# APIs and Web Scraping: Exercise Results


## 1. Public API GET Request
- Practice retrieving data from a public REST API using Python.
- Make an HTTP GET request to a sample API endpoint (such as a placeholder API).
- Parse and print the JSON response.
- This exercise builds foundational skills for working with external data sources and understanding HTTP requests in data engineering workflows.


In [None]:
import requests

url = 'https://jsonplaceholder.typicode.com/posts'
response = requests.get(url)

if response.status_code == 200:
    data = response.json()
    print(data)
else:
    print(f"Request failed with status code {response.status_code}")


## 2. Authentication
- Make a request to an API endpoint that requires authentication using an API key (use a publicly available test or demo key).
- Add the API key to your request via headers or query parameters as specified by the API documentation.
- Print the response and briefly explain where the API key was used in your code.


In [None]:
import requests

# Using NASA's public demo API key for authentication
api_key = 'DEMO_KEY'
url = 'https://api.nasa.gov/planetary/apod'
params = {'api_key': api_key}

resp = requests.get(url, params=params)
print(resp.json())  # The API key is passed as a query parameter in the request


## 3. Parse JSON Response
- Retrieve data from an API in JSON format, extract a specific field (e.g., the title of the first post), and print its value.
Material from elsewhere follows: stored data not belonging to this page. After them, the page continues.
-- ==== Sys2Proof/Machine/Ports.lean ====
section
/-!
DEFINITION. Machine/Ports.lean: the fabric ports: training (R289 to R292), frames, error correction and replay
(R283 to R288), lanes dropped and readmitted (R293, R294), link credits and their audit (R303 to R308), and the
forwarding of packets in transit (R306, R319). -/

namespace Sys2Proof.Machine

/-- Logical lanes in a mask. -/
def lanesIn (mask : Nat) : Nat := ((List.range 8).filter (fun l => bit mask l)).length

/-- `b` comes after `a` in SEQ order (mod 2^24). -/
def seqAfter (a b : Nat) : Bool := decide (0 < (b + 2 ^ 24 - a) % 2 ^ 24 ∧ (b + 2 ^ 24 - a) % 2 ^ 24 < 2 ^ 23)

/-- Frames of a packet from an offset to another, at a width in bytes, with SEQs from `n` on. -/
def cutFrames (w : Nat) (pk : Packet) (off stop n : Nat) : Nat → List TxFrame
  | 0 => []
  | k + 1 => if stop ≤ off then [] else
    { seq := n % 2 ^ 24, kind := 0, packet := some pk, part := off } :: cutFrames w pk (off + w) stop (n + 1) k

/-- A replay buffer cut anew: the frames so far, the next SEQ, whether the packet of the run is cut already, where each old SEQ
went, and the packet half sent. -/
structure Recut where
  frames : List TxFrame
  next : Nat
  inRun : Bool
  moved : List (Nat × Nat)
  sending : Option (Packet × Nat)
  deriving DecidableEq, Repr

/-- The frames of a replay buffer, oldest first, cut at `w` bytes a frame (R293): a packet's run is cut as one; the packet half
sent is cut as far as whole frames go. -/
def recut (w : Nat) (c : Recut) : List TxFrame → Recut
  | [] => c
  | f :: r =>
    if f.kind ≠ 0 then
      recut w { c with frames := c.frames ++ [{ f with seq := c.next % 2 ^ 24 }], next := c.next + 1, inRun := false
                       moved := c.moved ++ [(f.seq, c.next % 2 ^ 24)] } r
    else if c.inRun && f.part != 0 then recut w { c with moved := c.moved ++ [(f.seq, (c.next + 2 ^ 24 - 1) % 2 ^ 24)] } r
    else match f.packet with
      | none => recut w c r
      | some pk =>
        let last := r.all (fun g => g.kind != 0 || g.part != 0)
        let half := match c.sending with
          | some (q, off) => if last && q == pk then some off else none
          | none => none
        let stop := match half with
          | some off => f.part + (off - f.part) / w * w
          | none => pk.bytes
        let l := cutFrames w pk f.part stop c.next (ceilDiv stop w)
        recut w { frames := c.frames ++ l, next := c.next + l.length, inRun := true
                  moved := c.moved ++ [(f.seq, (c.next + l.length + 2 ^ 24 - 1) % 2 ^ 24)]
                  sending := match half with
                    | some _ => some (pk, stop)
                    | none => c.sending } r

namespace State

/-- The fewest lanes at which port `p` runs (CTRL.MIN_LANES). -/
def minLanes (s : State) (p : Nat) : Nat := max 1 (s.get (Reg.fabCtrlMinLanes p))

/-- A fault of port `p`, masked while the port is disabled (CTRL.EN). -/
def raisePort (s : State) (p kind cls lane : Nat) : State :=
  if s.flag (Reg.fabCtrlEn p) then s.raise (srcPort p) kind cls (lane % 8) else s

/-- The port's STATE while it is up: up at full width, else degraded. -/
def putUpState (s : State) (p : Nat) : State :=
  s.put (Reg.fabStatusState p)
    (if s.get (Reg.fabStatusTxWidth p) = 8 ∧ s.get (Reg.fabStatusRxWidth p) = 8 then 2 else 3)

/-- The TRAIN frames of port `p` on its eight lanes, with the receive lanes that have passed equalisation (Table 11-4). `eqReq` is
EQ_REQ, which training firmware codes (notes/assumptions/159). -/
def sendTrain (s : State) (p usable eqReq : Nat) : State :=
  let dev := s.get Reg.netStatusAddr + s.get Reg.netStatusAssigned * 2 ^ 15
  s.emit (.train p ((List.range 8).map (fun l =>
    { lane := l, header := laneHeader l false 2 0 0 255
      payload := leBytes 8 Config.serialDigest ++ leBytes 2 dev ++ leBytes 1 p ++ leBytes 1 l ++ leBytes 1 usable ++ leBytes 2 eqReq })))

/-- Port `p` begins training: it sends TRAIN frames on all eight lanes (R289), with an EQ_REQ that is free
(notes/assumptions/159). -/
def trainStart (s : State) (p : Nat) : State :=
  let s1 := (s.put (Reg.fabStatusState p) 1).count (Reg.fabRetrains p)
  if s.get (Reg.fabCtrlMode p) = 1 then s1 else s1.draw.sendTrain p 0 s1.free

/-- Port `p` leads to the parent in the Cadence tree (R320). -/
def leadsToParent (s : State) (p : Nat) : Bool :=
  s.cad.role != .idle && s.get Reg.netCadParent != s.addr && s.peerAddr p == some (s.get Reg.netCadParent)

/-- Port `p` is down: every packet in its buffers is dropped with its counters (R308), packets on a route leave by an
alternate (Table 12-8), and the broadcast tree is repaired where the port led to the parent (R321). -/
def goDown (s : State) (p : Nat) : State :=
  let x := s.port p
  let y := { Port.init with jobDown := x.jobDown, reseal := x.reseal, myRandom := x.myRandom, peerRandom := x.peerRandom, txKey := x.txKey, rxKey := x.rxKey
                            txNonce := x.txNonce, rxNonce := x.rxNonce, attNonce := x.attNonce
                            attReport := x.attReport, peerNonce := x.peerNonce, peerDone := x.peerDone
                            saidSeed := x.saidSeed, sentSeed := x.sentSeed }
  let s1 := ((s.setPort p y).put (Reg.fabStatusState p) 4).raisePort p 0x39 clsU 0
  let s2 := (x.ready.filter (fun k => !k.loc && k.type != 1)).foldl (fun t k => t.sendRouted k) s1
  (if s.leadsToParent p then s2.repairTree else s2).placeWant

/-- The frames that no ACK covers are cut anew at the port's transmit width (R293). -/
def restripe (s : State) (p : Nat) : State :=
  let x := s.port p
  match x.replay with
  | [] => s
  | f :: _ =>
    let c := recut (s.frameBytes p) { frames := [], next := f.seq, inRun := false, moved := [], sending := x.sending } x.replay
    s.setPort p { x with
      replay := c.frames, txSeq := (c.next + 2 ^ 24 - 1) % 2 ^ 24, sending := c.sending
      spentAt := x.spentAt.map (fun e => match c.moved.find? (fun m => m.1 == e.1) with
        | some m => (m.2, e.2)
        | none => e) }

/-- Send every frame of the replay buffer again, in SEQ order (R287). -/
def resend (s : State) (p : Nat) : State :=
  (s.port p).replay.foldl (fun t f => t.sendFrame p f.kind false f.seq f.packet f.part) s

/-- One DEGRADE frame, which names the receive lanes in use and is kept for replay like any frame (R293, Table 11-7). While 256
frames are unacknowledged an IDLE goes in its place (R287). -/
def pushDegrade (s : State) (p : Nat) (nak : Bool) : State :=
  let x := s.port p
  if 256 ≤ x.replay.length then s.sendFrame p 1 nak x.lastData none 0
  else
    let seq := (x.txSeq + 1) % 2 ^ 24
    let mask := s.get (Reg.fabStatusRxLanes p)
    let y := { x with txSeq := seq, replay := x.replay ++ [{ seq := seq, kind := 3, packet := none, part := mask }] }
    (s.setPort p y).sendFrame p 3 nak seq none mask

/-- The frame that goes out where no DATA does: IDLE, or DEGRADE until an ACK covers one (R285, R293).
DESIGN CHOICE (notes/assumptions/158): frames that go out only because time passes are not listed one by one. -/
def sendBare (s : State) (p : Nat) (nak : Bool) : State :=
  if (s.port p).tell then s.pushDegrade p nak else s.sendFrame p 1 nak (s.port p).lastData none 0

/-- A frame with NAK set asks for replay from ACK + 1 (R287). -/
def sendNak (s : State) (p : Nat) : State := s.sendBare p true

/-- The peer is told the receive lanes in use, in every frame until an ACK covers one (R293). -/
def sendDegrade (s : State) (p : Nat) : State := (s.setPort p { s.port p with tell := true }).pushDegrade p false

/-- A lane joins again, by a DEGRADE exchange that adds it (R294). -/
def joinLane (s : State) (p lane margin : Nat) : State :=
  let logical := bits (s.get (Reg.fabLaneMap p)) (3 * lane) 3
  let old := s.get (Reg.fabStatusRxLanes p)
  let mask := if bit old logical then old else old + 2 ^ logical
  let s1 := (((s.put (Reg.fabLaneActive p lane) 1).put (Reg.fabLaneSignal p lane) 1).put (Reg.fabLaneLocked p lane) 1).put
    (Reg.fabLaneMargin p lane) margin
  let s2 := ((s1.put (Reg.fabStatusRxLanes p) mask).put (Reg.fabStatusRxWidth p) (lanesIn mask)).count (Reg.fabReadmits p)
  (s2.putUpState p).sendDegrade p

/-- The DEGRADE exchange of port `p` is over where an ACK covers a frame that names its lanes; a readmission that waited on it
goes next (R293, Table 11-7). -/
def endTell (s : State) (p ack : Nat) (old : List TxFrame) : State :=
  let mask := s.get (Reg.fabStatusRxLanes p)
  let x := s.port p
  if !x.tell then s
  else if old.any (fun f => f.kind == 3 && f.part == mask && !seqAfter ack f.seq) then
    let t := s.setPort p { x with tell := false, readmit := x.readmit.drop 1 }
    match x.readmit with
    | (lane, margin) :: _ => t.joinLane p lane margin
    | [] => t
  else if x.replay.any (fun f => f.kind == 3 && f.part == mask) then s
  else s.pushDegrade p false

/-- An ACK: the frames it covers leave the replay buffer, and waiting frames may go (R287). -/
def takeAck (s : State) (p ack : Nat) : State :=
  let x := s.port p
  ((s.setPort p { x with replay := x.replay.filter (fun f => seqAfter ack f.seq) }).endTell p ack x.replay).pumpAll p

/-- Start the attestation of a link's peer (R414): REQ with 32 fresh random bytes. -/
def sendReq (s : State) (p dst : Nat) : State :=
  let n := s.free % 2 ^ 256
  let s1 := s.draw
  (s1.setPort p { s1.port p with attNonce := some n, attReport := none, peerDone := false }).sendOn p
    (s1.newPacket 0x0A false dst 0 0 (.attest (.req n) 0 1))

/-- Send SEAL_HELLO with 8 random bytes (R310). -/
def sendHello (s : State) (p : Nat) : State :=
  let n := s.free % 2 ^ 64
  let s1 := (s.draw).put (Reg.fabSealState p) 1
  (s1.setPort p { s1.port p with myRandom := some n, peerRandom := none, reseal := false }).sendOn p
    (s1.newPacket 9 true 0 0 0 (.hello n))

end State

/-! ## Training -/

/-- PORT_TRAIN_START: a port begins training (R289); where it led to the Cadence parent, the tree is repaired
(R321). -/
def execPortTrainStart (port : Nat) (s : State) : Host.Outcome State Fault Refusal :=
  if decide (12 ≤ port) || !s.domUp (16 + port) || !s.flag (Reg.fabCtrlEn port) || s.get (Reg.fabStatusState port) == 1 then void s
  else .next (if s.leadsToParent port then (s.trainStart port).repairTree else s.trainStart port)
This exercise helps you practice working with JSON data and accessing nested fields using Python dictionaries.


In [None]:
import requests

resp = requests.get('https://jsonplaceholder.typicode.com/posts')
data = resp.json()
print(data[0]['title'])

## 4. Web Scraping
- Use BeautifulSoup to extract the title from a provided HTML string.
- Practice parsing and navigating HTML documents programmatically.
- This exercise will help you become familiar with web scraping fundamentals.


In [None]:
# 4. Web Scraping
# Use BeautifulSoup to extract the title from a provided HTML string.

from bs4 import BeautifulSoup

html = '<html><title>Test</title></html>'

# Parse the HTML string
soup = BeautifulSoup(html, 'html.parser')

# Extract and print the title
title = soup.title.text
print("Page title:", title)

---

### Challenge
- Practice ethical web scraping: Choose a popular news website, check its `robots.txt` file to confirm that scraping headlines is allowed, and then write Python code to extract all news headlines from the homepage using `requests` and BeautifulSoup. Print the list of headlines you collect.


In [None]:
import requests
from bs4 import BeautifulSoup

# Step 1: Check robots.txt (for demonstration, let's use Hacker News)
robots_url = 'https://news.ycombinator.com/robots.txt'
robots_resp = requests.get(robots_url)
print("robots.txt contents:\n", robots_resp.text)

# Step 2: If allowed (Hacker News allows /), scrape headlines
url = 'https://news.ycombinator.com/'
resp = requests.get(url, headers={'User-Agent': 'Mozilla/5.0 (ethical scraping for educational purposes)'})
soup = BeautifulSoup(resp.text, 'html.parser')
headlines = [a.text for a in soup.find_all('span', class_='titleline')]
# For legacy compatibility, also try:
if not headlines:
    headlines = [a.text for a in soup.find_all('a', class_='storylink')]

# Clean up and print
print([h if isinstance(h, str) else h.get_text(strip=True) for h in headlines])